War in Ukraine: many Ukrainian and Russian prisoners of war were subjected to torture, according to the United Nations

The “most” Ukrainian detainees interviewed who were held by Russian forces reported torture and ill-treatment. Immediately after their capture, several Ukrainian POWs were beaten or their personal effects looted.

“The prisoners of war were then transferred to places of internment in a manner that caused concern,” the head of the Human Rights Monitoring Mission in Ukraine, Matilda Bogner, said in a videoconference from Kyiv.

Ms Bogner gave examples of electrocution attacks with Tasers or military phones.

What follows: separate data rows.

/-! ## Ill-formed terms are refused (WellFormed.lean) -/

/-- 18 is CL_ZEROS11 (R97). -/
theorem test_wf_refuses_clUnknown : (Instr.wf (.clUnknown 18)) = false := by decide
/-- 0x000000FF is the sentinel (R105). -/
theorem test_wf_refuses_entryLink : (Instr.wf (.entryLink 0 true 63)) = false := by decide
/-- CINFO 7 is allowed (R203). -/
theorem test_wf_refuses_zlibCinfoBad : (Instr.wf (.zlibCinfoBad 7 0)) = false := by decide
/-- 0x789C mod 31 = 0 (R204). -/
theorem test_wf_refuses_zlibFcheckBad : (Instr.wf (.zlibFcheckBad 7 0x9C)) = false := by decide
/-- CINFO is checked first. -/
theorem test_wf_refuses_zlibFcheckBad_cinfo : (Instr.wf (.zlibFcheckBad 8 0)) = false := by decide
/-- FDICT is 0 (R205). -/
theorem test_wf_refuses_zlibFdictBad : (Instr.wf (.zlibFdictBad 7 0x9C)) = false := by decide
/-- 0x7821 mod 31 ≠ 0: FCHECK is checked first. -/
theorem test_wf_refuses_zlibFdictBad_fcheck : (Instr.wf (.zlibFdictBad 7 0x21)) = false := by decide
/-- CINFO is checked first. -/
theorem test_wf_refuses_zlibFdictBad_cinfo : (Instr.wf (.zlibFdictBad 8 0x3C)) = false := by decide
/-- no reserved bit is set (R195). -/
theorem test_wf_refuses_gzFlagsReserved : (Instr.wf (.gzFlagsReserved 0x1F)) = false := by decide
/-- FTEXT is not set. -/
theorem test_wf_refuses_gzFtext : (Instr.wf (.gzFtext 0x02)) = false := by decide
/-- a reserved bit is checked first. -/
theorem test_wf_refuses_gzFtext_reserved : (Instr.wf (.gzFtext 0x21)) = false := by decide
/-- FEXTRA is not set. -/
theorem test_wf_refuses_gzFextra : (Instr.wf (.gzFextra 0x08)) = false := by decide
/-- FTEXT comes first. -/
theorem test_wf_refuses_gzFextra_order : (Instr.wf (.gzFextra 0x05)) = false := by decide
/-- FEXTRA comes first (R117). -/
theorem test_wf_refuses_gzFname : (Instr.wf (.gzFname 0x0C)) = false := by decide
/-- FNAME is not set. -/
theorem test_wf_refuses_gzFname_unset : (Instr.wf (.gzFname 0x10)) = false := by decide
/-- FNAME comes first. -/
theorem test_wf_refuses_gzFcomment : (Instr.wf (.gzFcomment 0x18)) = false := by decide
/-- FCOMMENT is not set. -/
theorem test_wf_refuses_gzFcomment_unset : (Instr.wf (.gzFcomment 0x02)) = false := by decide
/-- FCOMMENT comes first. -/
theorem test_wf_refuses_gzFhcrc : (Instr.wf (.gzFhcrc 0x12)) = false := by decide
/-- FHCRC is not set. -/
theorem test_wf_refuses_gzFhcrc_unset : (Instr.wf (.gzFhcrc 0x00)) = false := by decide

/-- A term of each checked constructor that is well-formed. -/
theorem test_wf_accepts : ([.clUnknown 19, .entryLink 0 true 62, .zlibCinfoBad 8 0x1C, .zlibFcheckBad 7 0x9D, .zlibFdictBad 7 0x20,
    .gzFlagsReserved 0x20, .gzFtext 0x1F, .gzFextra 0x1E, .gzFname 0x1A, .gzFcomment 0x12, .gzFhcrc 0x02] : List Instr).all Instr.wf = true := by
  decide

/-! ## Every row's word, written out from the spec's encoding of it -/

/-- h[0] = BFINAL, h[2:1] = BTYPE (30_encoding R91, R92). -/
theorem test_decode_blockHeader : ([
    (.blockHeader, 0b000, .blockStored false),
    (.blockHeader, 0b001, .blockStored true),
    (.blockHeader, 0b010, .blockFixed false),
    (.blockHeader, 0b011, .blockFixed true),
    (.blockHeader, 0b100, .blockDynamic false),
    (.blockHeader, 0b101, .blockDynamic true),
    (.blockHeader, 0b110, .blockReserved false),
    (.blockHeader, 0b111, .blockReserved true)
    ] : List (Fmt × Nat × Instr)).all (fun r => decodes r.1 r.2.1 r.2.2) = true := by decide

/-- 0 to 15 are lengths, 16 to 18 the repeats, above is no symbol (30_encoding R97, 43_block_engine R240). -/
theorem test_decode_clSymbol : ([
    (.clSymbol, 0b00000, .clLiteral 0),
    (.clSymbol, 0b01111, .clLiteral 15),
    (.clSymbol, 0b10000, .clRepeat),
    (.clSymbol, 0b10001, .clZeros3),
    (.clSymbol, 0b10010, .clZeros11),
    (.clSymbol, 0b10011, .clUnknown 19),
    (.clSymbol, 0b11111, .clUnknown 31)
    ] : List (Fmt × Nat × Instr)).all (fun r => decodes r.1 r.2.1 r.2.2) = true := by decide

/-- Literals, 256 = EOB, 257 to 285 the lengths, 286 and 287 undefined (30_encoding R98, R99). -/
theorem test_decode_llSymbol : ([
    (.llSymbol, 0b000000000, .lit 0x00),
    (.llSymbol, 0b001100001, .lit 0x61),
    (.llSymbol, 0b011111111, .lit 0xFF),
    (.llSymbol, 0b100000000, .eob),
    (.llSymbol, 0b100000001, .len257),
    (.llSymbol, 0b100000010, .len258),
    (.llSymbol, 0b100000011, .len259),
    (.llSymbol, 0b100000100, .len260),
    (.llSymbol, 0b100000101, .len261),
    (.llSymbol, 0b100000110, .len262),
    (.llSymbol, 0b100000111, .len263),
    (.llSymbol, 0b100001000, .len264),
    (.llSymbol, 0b100001001, .len265),
    (.llSymbol, 0b100001010, .len266),
    (.llSymbol, 0b100001011, .len267),
    (.llSymbol, 0b100001100, .len268),
    (.llSymbol, 0b100001101, .len269),
    (.llSymbol, 0b100001110, .len270),
    (.llSymbol, 0b100001111, .len271),
    (.llSymbol, 0b100010000, .len272),
    (.llSymbol, 0b100010001, .len273),
    (.llSymbol, 0b100010010, .len274),
    (.llSymbol, 0b100010011, .len275),
    (.llSymbol, 0b100010100, .len276),
    (.llSymbol, 0b100010101, .len277),
    (.llSymbol, 0b100010110, .len278),
    (.llSymbol, 0b100010111, .len279),
    (.llSymbol, 0b100011000, .len280),
    (.llSymbol, 0b100011001, .len281),
    (.llSymbol, 0b100011010, .len282),
    (.llSymbol, 0b100011011, .len283),
    (.llSymbol, 0b100011100, .len284),
    (.llSymbol, 0b100011101, .len285),
    (.llSymbol, 0b100011110, .badsym286),
    (.llSymbol, 0b100011111, .badsym287)
    ] : List (Fmt × Nat × Instr)).all (fun r => decodes r.1 r.2.1 r.2.2) = true := by decide

/-- 0 to 29 the distances, 30 and 31 undefined (30_encoding R100). -/
theorem test_decode_distSymbol : ([
    (.distSymbol, 0b00000, .dist0),
    (.distSymbol, 0b00001, .dist1),
    (.distSymbol, 0b00010, .dist2),
    (.distSymbol, 0b00011, .dist3),
    (.distSymbol, 0b00100, .dist4),
    (.distSymbol, 0b00101, .dist5),
    (.distSymbol, 0b00110, .dist6),
    (.distSymbol, 0b00111, .dist7),
    (.distSymbol, 0b01000, .dist8),
    (.distSymbol, 0b01001, .dist9),
    (.distSymbol, 0b01010, .dist10),
    (.distSymbol, 0b01011, .dist11),
    (.distSymbol, 0b01100, .dist12),
    (.distSymbol, 0b01101, .dist13),
    (.distSymbol, 0b01110, .dist14),
    (.distSymbol, 0b01111, .dist15),
    (.distSymbol, 0b10000, .dist16),
    (.distSymbol, 0b10001, .dist17),
    (.distSymbol, 0b10010, .dist18),
    (.distSymbol, 0b10011, .dist19),
    (.distSymbol, 0b10100, .dist20),
    (.distSymbol, 0b10101, .dist21),
    (.distSymbol, 0b10110, .dist22),
    (.distSymbol, 0b10111, .dist23),
    (.distSymbol, 0b11000, .dist24),
    (.distSymbol, 0b11001, .dist25),
    (.distSymbol, 0b11010, .dist26),
    (.distSymbol, 0b11011, .dist27),
    (.distSymbol, 0b11100, .dist28),
    (.distSymbol, 0b11101, .dist29),
    (.distSymbol, 0b11110, .baddist30),
    (.distSymbol, 0b11111, .baddist31)
    ] : List (Fmt × Nat × Instr)).all (fun r => decodes r.1 r.2.1 r.2.2) = true := by decide

/-- payload = e[31:8], L = e[7], T = e[6], nbits = e[5:0]; the sentinel is 0x000000FF (30_encoding R104, R105, R109). -/
theorem test_decode_tableEntry : ([
    (.tableEntry, 0b000000000000000000000000_11_111111, .entrySentinel),
    (.tableEntry, 0b000000000000010000000000_10_000101, .entryLink 0x400 false 5),
    (.tableEntry, 0b000000000000000000000001_11_111111, .entryLink 1 true 63),
    (.tableEntry, 0b000000000000000001100001_01_001000, .entryLiteral 0x61 8),
    (.tableEntry, 0b000000000000000000000000_00_000111, .entryValue 0 7),
    (.tableEntry, 0b000000000001001100000010_00_001000, .entryValue 0x1302 8)
    ] : List (Fmt × Nat × Instr)).all (fun r => decodes r.1 r.2.1 r.2.2) = true := by decide

/-- cinfo = CMF[7:4], CM = CMF[3:0] = 8, FLG (30_encoding R114): the sniff, then the three verdicts (42_wrapper V-W10 to V-W12). -/
theorem test_decode_zlib : ([
    (.zlibSniff, 0b0111_1000_10011100, .zlibSniff 7 0x9C),
    (.zlibVerdict, 0b1000_1000_00011100, .zlibCinfoBad 8 0x1C),
    (.zlibVerdict, 0b0111_1000_10011101, .zlibFcheckBad 7 0x9D),
    (.zlibVerdict, 0b0111_1000_00100000, .zlibFdictBad 7 0x20)
    ] : List (Fmt × Nat × Instr)).all (fun r => decodes r.1 r.2.1 r.2.2) = true := by decide

/-- FTEXT 0x01, FHCRC 0x02, FEXTRA 0x04, FNAME 0x08, FCOMMENT 0x10, the rest reserved; handled in the order of R117 (30_encoding R116, R117). -/
theorem test_decode_gzipFlg : ([
    (.gzipFlg, 0b00000001, .gzFtext 0x01),
    (.gzipFlg, 0b00011111, .gzFtext 0x1F),
    (.gzipFlg, 0b00000010, .gzFhcrc 0x02),
    (.gzipFlg, 0b00000100, .gzFextra 0x04),
    (.gzipFlg, 0b00011110, .gzFextra 0x1E),
    (.gzipFlg, 0b00001000, .gzFname 0x08),
    (.gzipFlg, 0b00011010, .gzFname 0x1A),
    (.gzipFlg, 0b00010000, .gzFcomment 0x10),
    (.gzipFlg, 0b00010010, .gzFcomment 0x12),
    (.gzipFlg, 0b00100000, .gzFlagsReserved 0x20),
    (.gzipFlg, 0b11111111, .gzFlagsReserved 0xFF)
    ] : List (Fmt × Nat × Instr)).all (fun r => decodes r.1 r.2.1 r.2.2) = true := by decide

/-- Byte 0, byte 1, IN_LEN from bit 0 up: gzip needs 18 bytes, zlib 6 (42_wrapper R190 to R193). -/
theorem test_decode_wrapper : ([
    (.wrapper, 0x00000012_8B_1F, .wrapGzip),
    (.wrapper, 0x00000011_8B_1F, .wrapRaw),
    (.wrapper, 0x00000006_9C_78, .wrapZlib),
    (.wrapper, 0x00000005_9C_78, .wrapRaw),
    (.wrapper, 0x00000008_01_77, .wrapRaw),
    (.wrapper, 0x00000000_00_00, .wrapRaw)
    ] : List (Fmt × Nat × Instr)).all (fun r => decodes r.1 r.2.1 r.2.2) = true := by decide

/-- a[40] = 1, a[39:32] = the offset, a[31:0] = the data (30_encoding R120, 10_state R35 to R47). -/
theorem test_decode_hostWrite : ([
    (.hostAccess, 0x1_00_00000001, .start false),
    (.hostAccess, 0x1_00_00000003, .start true),
    (.hostAccess, 0x1_00_00000002, .setCtrl true),
    (.hostAccess, 0x1_00_FFFFFFFC, .setCtrl false),
    (.hostAccess, 0x1_04_00000002, .clearDone),
    (.hostAccess, 0x1_04_FFFFFFFD, .statusNop),
    (.hostAccess, 0x1_0C_80000001, .writeInBase 0x80000001),
    (.hostAccess, 0x1_10_80000001, .writeInLen 0x80000001),
    (.hostAccess, 0x1_14_80000001, .writeOutBase 0x80000001),
    (.hostAccess, 0x1_18_80000001, .writeOutCap 0x80000001),
    (.hostAccess, 0x1_08_80000001, .writeIgnoredCause 0x80000001),
    (.hostAccess, 0x1_1C_80000001, .writeIgnoredOutLen 0x80000001),
    (.hostAccess, 0x1_20_80000001, .writeIgnoredCheckCalc 0x80000001),
    (.hostAccess, 0x1_24_80000001, .writeIgnoredCheckExp 0x80000001),
    (.hostAccess, 0x1_28_80000001, .writeIgnoredIsize 0x80000001),
    (.hostAccess, 0x1_2C_80000001, .writeIgnoredInBitpos 0x80000001),
    (.hostAccess, 0x1_30_80000001, .writeIgnoredRsvd30 0x80000001),
    (.hostAccess, 0x1_34_80000001, .writeIgnoredRsvd34 0x80000001),
    (.hostAccess, 0x1_38_80000001, .writeIgnoredRsvd38 0x80000001),
    (.hostAccess, 0x1_3C_80000001, .writeIgnoredRsvd3C 0x80000001)
    ] : List (Fmt × Nat × Instr)).all (fun r => decodes r.1 r.2.1 r.2.2) = true := by decide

According to him, the treatment was intended to intimidate and humiliate them.

A man detained in a prison near Olenivka told the UN team that members of a Russian-affiliated armed group “stuck wires to his genitals and nose” and gave him a “shock”. “They are just having fun and are not interested in my answers to their questions,” said the head of the UN High Commissioner for Human Rights.

Beatings during the “entrance procedure”

In general, prisoners of war are subject to “reception procedures” upon their arrival at certain places of internment, according to testimony compiled by the United Nations. During these “procedures”, they were beaten for a long time, threatened, attacked by dogs or stripped naked.

Witnesses told them of the death of at least one POW during “reception procedures” at the prison near Olenivka in mid-April 2022. The UN team said they had received information about eight alleged similar deaths that occurred in April 2022 and they were working to corroborate them.

Over the past months, the UN mission has interviewed 159 POWs held by Russia and its affiliated armed groups and 175 POWs held by Ukraine. The team was granted unhindered access to a Russian prisoner of war internment facility in Ukraine, but the UN has still not been granted clandestine access to Russian prisoners of war.

Matilda Bogner, head of the human rights monitoring mission in Ukraine, at the United Nations in Geneva.

Ukrainian POWs were forced to run naked from room to room

Other Ukrainian detainees described forms of physical abuse, including stabbing, stun guns, mock execution threats, hanging by the hands or feet, and cigarette burns.

“I still can’t stand the sound of duct tape. The guards used it to paralyze their detainees and started torturing them,” said one witness quoted by the UN team.

The UN has also documented various forms of sexual violence, such as dragging male victims by ropes tied around their genitals, or forced nudity in connection with threats of rape.

Several women described being beaten, electrocuted and threatened with sexual violence during interrogation elsewhere. They are also subjected to degrading treatment in the form of sexual violence, such as being forced to run naked from one room to another.

Russian prisoners of war were stabbed or subjected to electric shocks

Regarding the treatment of Russian prisoners of war, the report cited “credible allegations of the summary execution of Russian prisoners of war captured by Ukrainian forces and several cases of torture and ill-treatment”. According to the United Nations, several cases of torture and ill-treatment were also carried out by members of the Ukrainian armed forces.

“We have documented cases of torture and ill-treatment, especially when people were arrested, or when they underwent initial interrogation or were transferred to transit camps and places of exile,” explained Ms. Bogner. .

In some cases, POWs were stabbed or electrocuted with “TAPik” military telephones by Ukrainian law enforcement officers or military personnel guarding them. “It’s the military calls that scare us the most. The feeling is terrible. Your whole body froze and you fell on your side,” recalled a Russian prisoner of war interviewed by the UN team.

Russia and Ukraine are Parties to the Third Geneva Convention

The mission also documented cases of ill-treatment of Russian prisoners of war in a penal colony in the Dnipropetrovsk region and in several pre-trial detention facilities, including “welcome beatings”.

Facing the plight of detainees on both sides, Ukraine has opened several criminal investigations into allegations of abuse of prisoners of war by members of its armed forces. “We hope for progress in these cases,” said the OHCHR Representative in Ukraine, noting that “the prohibition of torture and ill-treatment is absolute, even – even especially – in times of armed conflict”.

More broadly, accountability is key to deterring and preventing further abuses. For the United Nations, parties to a conflict have an express legal obligation to investigate and try all alleged violations of international humanitarian law relating to the treatment of prisoners of war under their control, regardless of their affiliation.

“Both parties must do this fairly, quickly and impartially,” argued Ms. Bogner, noted that Kyiv and Moscow are parties to the Third Geneva Convention, which sets out conditions for the treatment of prisoners of war.